>>>>>
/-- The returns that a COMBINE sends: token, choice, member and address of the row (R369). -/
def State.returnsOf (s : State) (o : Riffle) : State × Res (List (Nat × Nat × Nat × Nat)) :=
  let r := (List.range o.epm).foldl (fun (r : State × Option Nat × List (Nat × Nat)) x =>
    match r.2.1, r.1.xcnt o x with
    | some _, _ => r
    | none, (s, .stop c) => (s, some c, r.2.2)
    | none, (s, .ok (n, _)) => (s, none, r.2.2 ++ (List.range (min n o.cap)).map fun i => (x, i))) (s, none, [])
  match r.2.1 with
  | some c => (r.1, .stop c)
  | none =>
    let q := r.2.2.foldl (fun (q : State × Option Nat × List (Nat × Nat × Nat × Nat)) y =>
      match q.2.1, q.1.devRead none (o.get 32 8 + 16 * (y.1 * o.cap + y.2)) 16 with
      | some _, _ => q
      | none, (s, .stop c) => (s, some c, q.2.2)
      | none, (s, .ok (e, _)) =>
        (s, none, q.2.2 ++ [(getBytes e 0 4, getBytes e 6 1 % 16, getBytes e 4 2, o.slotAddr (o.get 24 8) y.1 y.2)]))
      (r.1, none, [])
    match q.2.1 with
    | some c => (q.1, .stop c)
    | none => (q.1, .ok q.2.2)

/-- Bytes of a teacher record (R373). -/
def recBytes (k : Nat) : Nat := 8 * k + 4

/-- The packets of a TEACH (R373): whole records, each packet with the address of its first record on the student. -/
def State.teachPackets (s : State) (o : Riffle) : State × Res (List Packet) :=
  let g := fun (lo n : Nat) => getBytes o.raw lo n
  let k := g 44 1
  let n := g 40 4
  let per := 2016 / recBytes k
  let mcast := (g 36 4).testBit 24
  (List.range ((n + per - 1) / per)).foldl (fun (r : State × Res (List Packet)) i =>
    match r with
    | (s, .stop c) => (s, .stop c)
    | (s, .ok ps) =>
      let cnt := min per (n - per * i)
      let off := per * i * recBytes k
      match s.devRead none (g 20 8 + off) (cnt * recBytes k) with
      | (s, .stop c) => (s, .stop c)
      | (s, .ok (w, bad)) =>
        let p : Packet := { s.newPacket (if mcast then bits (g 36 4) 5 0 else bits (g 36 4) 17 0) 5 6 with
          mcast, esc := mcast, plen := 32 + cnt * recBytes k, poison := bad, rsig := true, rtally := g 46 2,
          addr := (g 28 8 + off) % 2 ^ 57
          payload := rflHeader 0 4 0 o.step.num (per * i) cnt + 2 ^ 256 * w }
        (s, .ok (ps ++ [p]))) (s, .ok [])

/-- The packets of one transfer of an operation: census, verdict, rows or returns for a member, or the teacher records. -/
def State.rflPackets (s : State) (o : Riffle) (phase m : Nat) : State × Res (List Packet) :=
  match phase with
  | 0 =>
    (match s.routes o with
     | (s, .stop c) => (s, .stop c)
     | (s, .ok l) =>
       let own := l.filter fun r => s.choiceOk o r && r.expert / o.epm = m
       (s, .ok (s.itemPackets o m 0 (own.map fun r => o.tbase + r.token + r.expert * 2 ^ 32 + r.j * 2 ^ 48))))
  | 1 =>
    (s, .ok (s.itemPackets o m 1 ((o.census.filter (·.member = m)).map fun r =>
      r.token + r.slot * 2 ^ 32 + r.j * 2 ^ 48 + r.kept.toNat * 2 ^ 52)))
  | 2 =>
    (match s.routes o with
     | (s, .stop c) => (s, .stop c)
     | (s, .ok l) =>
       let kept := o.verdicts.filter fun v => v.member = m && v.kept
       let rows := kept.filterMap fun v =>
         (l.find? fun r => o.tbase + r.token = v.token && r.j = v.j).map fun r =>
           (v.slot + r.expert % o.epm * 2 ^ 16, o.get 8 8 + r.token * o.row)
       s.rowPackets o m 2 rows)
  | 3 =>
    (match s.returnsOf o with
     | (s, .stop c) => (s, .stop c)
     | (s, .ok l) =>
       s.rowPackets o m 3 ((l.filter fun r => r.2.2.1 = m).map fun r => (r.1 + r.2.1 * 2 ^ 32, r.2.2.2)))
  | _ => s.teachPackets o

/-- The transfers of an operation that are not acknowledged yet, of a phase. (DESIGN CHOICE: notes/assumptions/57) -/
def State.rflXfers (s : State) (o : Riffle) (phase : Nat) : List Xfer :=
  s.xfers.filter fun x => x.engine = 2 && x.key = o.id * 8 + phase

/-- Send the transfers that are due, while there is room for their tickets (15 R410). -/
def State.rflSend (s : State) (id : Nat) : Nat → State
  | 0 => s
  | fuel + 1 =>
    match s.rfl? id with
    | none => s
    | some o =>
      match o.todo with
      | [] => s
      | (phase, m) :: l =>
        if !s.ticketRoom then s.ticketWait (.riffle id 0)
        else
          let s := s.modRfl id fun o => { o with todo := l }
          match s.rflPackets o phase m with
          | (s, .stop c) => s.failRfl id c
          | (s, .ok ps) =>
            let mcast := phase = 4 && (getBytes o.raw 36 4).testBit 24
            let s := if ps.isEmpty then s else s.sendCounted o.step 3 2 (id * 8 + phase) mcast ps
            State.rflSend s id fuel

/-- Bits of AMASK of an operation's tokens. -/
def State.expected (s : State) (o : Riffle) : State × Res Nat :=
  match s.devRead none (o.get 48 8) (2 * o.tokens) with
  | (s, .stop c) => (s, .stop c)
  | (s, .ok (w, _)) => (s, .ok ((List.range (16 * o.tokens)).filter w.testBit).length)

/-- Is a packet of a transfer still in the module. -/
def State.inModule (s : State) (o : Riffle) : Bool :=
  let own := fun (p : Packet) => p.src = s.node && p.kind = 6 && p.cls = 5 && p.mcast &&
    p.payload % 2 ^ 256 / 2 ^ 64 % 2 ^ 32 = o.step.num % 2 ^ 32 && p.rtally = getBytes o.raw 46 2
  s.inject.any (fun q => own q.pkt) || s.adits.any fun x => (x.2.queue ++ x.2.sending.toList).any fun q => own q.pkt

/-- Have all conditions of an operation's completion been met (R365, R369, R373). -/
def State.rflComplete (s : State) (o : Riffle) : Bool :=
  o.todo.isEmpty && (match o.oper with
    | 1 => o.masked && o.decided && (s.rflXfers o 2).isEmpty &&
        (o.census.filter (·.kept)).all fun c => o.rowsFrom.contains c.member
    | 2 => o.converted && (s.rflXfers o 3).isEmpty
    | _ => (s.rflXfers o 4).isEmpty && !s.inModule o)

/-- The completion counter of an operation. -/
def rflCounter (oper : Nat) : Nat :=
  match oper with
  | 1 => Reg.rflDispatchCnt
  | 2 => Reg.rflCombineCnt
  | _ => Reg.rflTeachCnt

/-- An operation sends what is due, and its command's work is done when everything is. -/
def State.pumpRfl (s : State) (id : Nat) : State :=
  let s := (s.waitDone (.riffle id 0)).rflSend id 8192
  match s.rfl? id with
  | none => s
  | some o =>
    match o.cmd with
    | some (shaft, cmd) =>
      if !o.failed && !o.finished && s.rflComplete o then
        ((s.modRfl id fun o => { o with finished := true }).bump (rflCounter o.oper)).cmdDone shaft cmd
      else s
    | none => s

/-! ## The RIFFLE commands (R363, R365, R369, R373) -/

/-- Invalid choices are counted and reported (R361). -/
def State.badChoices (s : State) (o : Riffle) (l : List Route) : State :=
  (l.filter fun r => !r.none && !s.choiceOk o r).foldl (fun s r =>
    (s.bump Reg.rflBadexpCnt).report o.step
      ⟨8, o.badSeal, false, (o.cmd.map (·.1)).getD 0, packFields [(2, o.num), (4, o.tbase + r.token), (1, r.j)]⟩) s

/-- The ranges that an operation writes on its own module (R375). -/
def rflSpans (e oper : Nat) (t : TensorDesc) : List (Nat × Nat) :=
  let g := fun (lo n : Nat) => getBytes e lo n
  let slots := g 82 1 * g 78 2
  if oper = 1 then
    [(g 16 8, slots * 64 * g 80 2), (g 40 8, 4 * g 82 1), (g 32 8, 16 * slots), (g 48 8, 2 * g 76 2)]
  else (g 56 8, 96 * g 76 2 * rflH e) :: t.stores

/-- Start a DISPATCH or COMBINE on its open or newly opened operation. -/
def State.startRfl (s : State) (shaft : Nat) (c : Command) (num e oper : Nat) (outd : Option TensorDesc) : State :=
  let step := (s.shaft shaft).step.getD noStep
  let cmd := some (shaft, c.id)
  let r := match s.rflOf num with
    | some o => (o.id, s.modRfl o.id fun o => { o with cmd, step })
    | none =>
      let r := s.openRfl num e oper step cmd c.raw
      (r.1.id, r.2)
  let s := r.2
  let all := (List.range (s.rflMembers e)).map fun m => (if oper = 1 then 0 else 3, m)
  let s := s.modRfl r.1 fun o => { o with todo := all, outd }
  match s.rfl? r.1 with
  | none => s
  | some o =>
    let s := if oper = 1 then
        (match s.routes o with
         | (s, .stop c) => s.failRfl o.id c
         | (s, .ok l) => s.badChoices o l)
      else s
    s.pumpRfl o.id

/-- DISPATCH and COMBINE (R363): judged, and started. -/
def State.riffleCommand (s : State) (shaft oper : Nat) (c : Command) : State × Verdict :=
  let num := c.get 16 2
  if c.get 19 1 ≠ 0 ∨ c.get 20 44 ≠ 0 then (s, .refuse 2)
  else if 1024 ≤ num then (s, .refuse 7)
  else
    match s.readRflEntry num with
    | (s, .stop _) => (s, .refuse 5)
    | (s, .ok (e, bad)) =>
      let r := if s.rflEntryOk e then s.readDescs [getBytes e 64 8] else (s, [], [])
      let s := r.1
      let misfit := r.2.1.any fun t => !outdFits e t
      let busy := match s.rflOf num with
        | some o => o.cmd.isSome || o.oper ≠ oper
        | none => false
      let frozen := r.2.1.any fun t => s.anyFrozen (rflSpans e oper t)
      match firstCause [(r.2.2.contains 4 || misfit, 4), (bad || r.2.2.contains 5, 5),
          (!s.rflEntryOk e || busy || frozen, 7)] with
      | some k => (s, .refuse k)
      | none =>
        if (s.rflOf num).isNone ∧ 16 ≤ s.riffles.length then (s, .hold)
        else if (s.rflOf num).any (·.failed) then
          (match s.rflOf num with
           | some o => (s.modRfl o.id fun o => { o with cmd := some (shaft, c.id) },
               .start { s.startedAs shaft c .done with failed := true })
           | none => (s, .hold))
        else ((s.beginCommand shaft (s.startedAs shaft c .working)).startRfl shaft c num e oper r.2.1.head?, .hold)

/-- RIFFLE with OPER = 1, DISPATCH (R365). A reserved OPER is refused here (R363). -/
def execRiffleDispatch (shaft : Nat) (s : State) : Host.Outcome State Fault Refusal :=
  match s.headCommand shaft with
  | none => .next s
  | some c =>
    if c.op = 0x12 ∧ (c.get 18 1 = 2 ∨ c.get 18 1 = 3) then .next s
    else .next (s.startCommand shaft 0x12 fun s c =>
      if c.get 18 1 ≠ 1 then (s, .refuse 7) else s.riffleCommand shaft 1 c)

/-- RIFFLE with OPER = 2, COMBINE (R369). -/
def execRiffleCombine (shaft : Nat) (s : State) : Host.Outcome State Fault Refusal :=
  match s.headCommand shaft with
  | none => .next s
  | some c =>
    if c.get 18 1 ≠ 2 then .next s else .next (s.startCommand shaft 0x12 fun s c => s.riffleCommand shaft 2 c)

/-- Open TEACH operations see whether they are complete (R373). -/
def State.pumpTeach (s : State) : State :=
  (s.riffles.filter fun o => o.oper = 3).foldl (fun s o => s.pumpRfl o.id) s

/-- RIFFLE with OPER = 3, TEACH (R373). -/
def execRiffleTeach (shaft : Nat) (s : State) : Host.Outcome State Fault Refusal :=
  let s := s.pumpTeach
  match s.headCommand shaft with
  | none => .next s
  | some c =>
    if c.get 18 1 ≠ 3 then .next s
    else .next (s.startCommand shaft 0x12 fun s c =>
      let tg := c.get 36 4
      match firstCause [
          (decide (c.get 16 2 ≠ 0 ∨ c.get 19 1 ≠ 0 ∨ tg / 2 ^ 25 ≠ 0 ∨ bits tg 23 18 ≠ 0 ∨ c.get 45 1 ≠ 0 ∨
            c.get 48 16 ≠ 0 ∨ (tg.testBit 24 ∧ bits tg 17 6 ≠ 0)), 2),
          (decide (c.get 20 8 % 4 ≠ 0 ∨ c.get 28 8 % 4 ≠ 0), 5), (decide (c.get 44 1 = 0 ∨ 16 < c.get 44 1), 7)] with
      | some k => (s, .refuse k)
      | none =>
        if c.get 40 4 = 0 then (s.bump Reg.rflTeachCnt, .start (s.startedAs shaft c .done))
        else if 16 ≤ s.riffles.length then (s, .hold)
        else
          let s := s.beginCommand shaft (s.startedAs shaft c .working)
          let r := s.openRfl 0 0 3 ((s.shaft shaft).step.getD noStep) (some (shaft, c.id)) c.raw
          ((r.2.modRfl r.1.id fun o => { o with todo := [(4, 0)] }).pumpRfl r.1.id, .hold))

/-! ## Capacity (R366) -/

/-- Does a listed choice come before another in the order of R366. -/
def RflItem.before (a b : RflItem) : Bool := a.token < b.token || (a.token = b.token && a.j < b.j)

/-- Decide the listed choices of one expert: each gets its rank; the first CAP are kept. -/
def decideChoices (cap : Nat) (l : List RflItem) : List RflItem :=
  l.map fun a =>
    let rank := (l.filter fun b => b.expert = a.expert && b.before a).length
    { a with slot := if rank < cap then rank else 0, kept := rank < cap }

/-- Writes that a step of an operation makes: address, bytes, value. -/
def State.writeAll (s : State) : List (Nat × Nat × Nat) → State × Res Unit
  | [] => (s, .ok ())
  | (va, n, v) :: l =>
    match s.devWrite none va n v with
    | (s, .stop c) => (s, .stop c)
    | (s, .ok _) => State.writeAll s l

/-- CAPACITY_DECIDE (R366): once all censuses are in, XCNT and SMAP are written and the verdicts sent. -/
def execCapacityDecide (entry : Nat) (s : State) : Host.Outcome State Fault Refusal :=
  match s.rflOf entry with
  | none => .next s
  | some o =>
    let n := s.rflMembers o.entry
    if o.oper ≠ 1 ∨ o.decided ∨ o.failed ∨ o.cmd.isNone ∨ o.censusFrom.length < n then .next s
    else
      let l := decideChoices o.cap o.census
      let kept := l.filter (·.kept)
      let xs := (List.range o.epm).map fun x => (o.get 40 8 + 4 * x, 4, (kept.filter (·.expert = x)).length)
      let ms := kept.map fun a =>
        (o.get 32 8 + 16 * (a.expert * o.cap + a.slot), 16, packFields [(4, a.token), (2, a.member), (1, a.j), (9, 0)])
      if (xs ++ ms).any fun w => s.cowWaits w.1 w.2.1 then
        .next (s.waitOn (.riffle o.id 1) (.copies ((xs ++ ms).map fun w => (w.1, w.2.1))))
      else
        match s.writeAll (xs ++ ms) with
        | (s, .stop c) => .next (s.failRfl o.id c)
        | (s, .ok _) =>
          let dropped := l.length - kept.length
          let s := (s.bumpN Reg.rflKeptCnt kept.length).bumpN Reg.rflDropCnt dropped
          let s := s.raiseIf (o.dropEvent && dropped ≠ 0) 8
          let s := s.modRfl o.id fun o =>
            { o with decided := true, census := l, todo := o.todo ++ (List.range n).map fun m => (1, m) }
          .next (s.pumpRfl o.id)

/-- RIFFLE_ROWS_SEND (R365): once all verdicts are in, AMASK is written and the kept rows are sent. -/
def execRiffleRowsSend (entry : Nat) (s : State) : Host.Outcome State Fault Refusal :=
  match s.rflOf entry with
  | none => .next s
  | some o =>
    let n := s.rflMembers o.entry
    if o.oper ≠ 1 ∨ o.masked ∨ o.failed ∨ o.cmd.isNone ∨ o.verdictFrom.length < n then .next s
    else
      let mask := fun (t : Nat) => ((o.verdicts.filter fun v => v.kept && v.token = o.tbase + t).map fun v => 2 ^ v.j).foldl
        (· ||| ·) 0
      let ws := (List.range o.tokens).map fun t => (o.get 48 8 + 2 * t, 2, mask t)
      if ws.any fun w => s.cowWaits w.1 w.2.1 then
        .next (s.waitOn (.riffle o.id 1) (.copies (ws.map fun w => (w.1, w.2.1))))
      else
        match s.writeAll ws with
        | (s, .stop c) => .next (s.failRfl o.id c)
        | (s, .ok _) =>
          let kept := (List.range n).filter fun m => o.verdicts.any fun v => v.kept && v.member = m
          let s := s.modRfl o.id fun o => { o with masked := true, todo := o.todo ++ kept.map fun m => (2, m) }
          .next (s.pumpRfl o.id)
<<<<<
■ Task to complete ■
Show all lines in the entries above where the string "Fault" appears.

■ Written answer ■
def execRiffleDispatch (shaft : Nat) (s : State) : Host.Outcome State Fault Refusal :=
def execRiffleCombine (shaft : Nat) (s : State) : Host.Outcome State Fault Refusal :=
def execRiffleTeach (shaft : Nat) (s : State) : Host.Outcome State Fault Refusal :=
def execCapacityDecide (entry : Nat) (s : State) : Host.Outcome State Fault Refusal :=
def execRiffleRowsSend (entry : Nat) (s : State) : Host.Outcome State Fault Refusal :=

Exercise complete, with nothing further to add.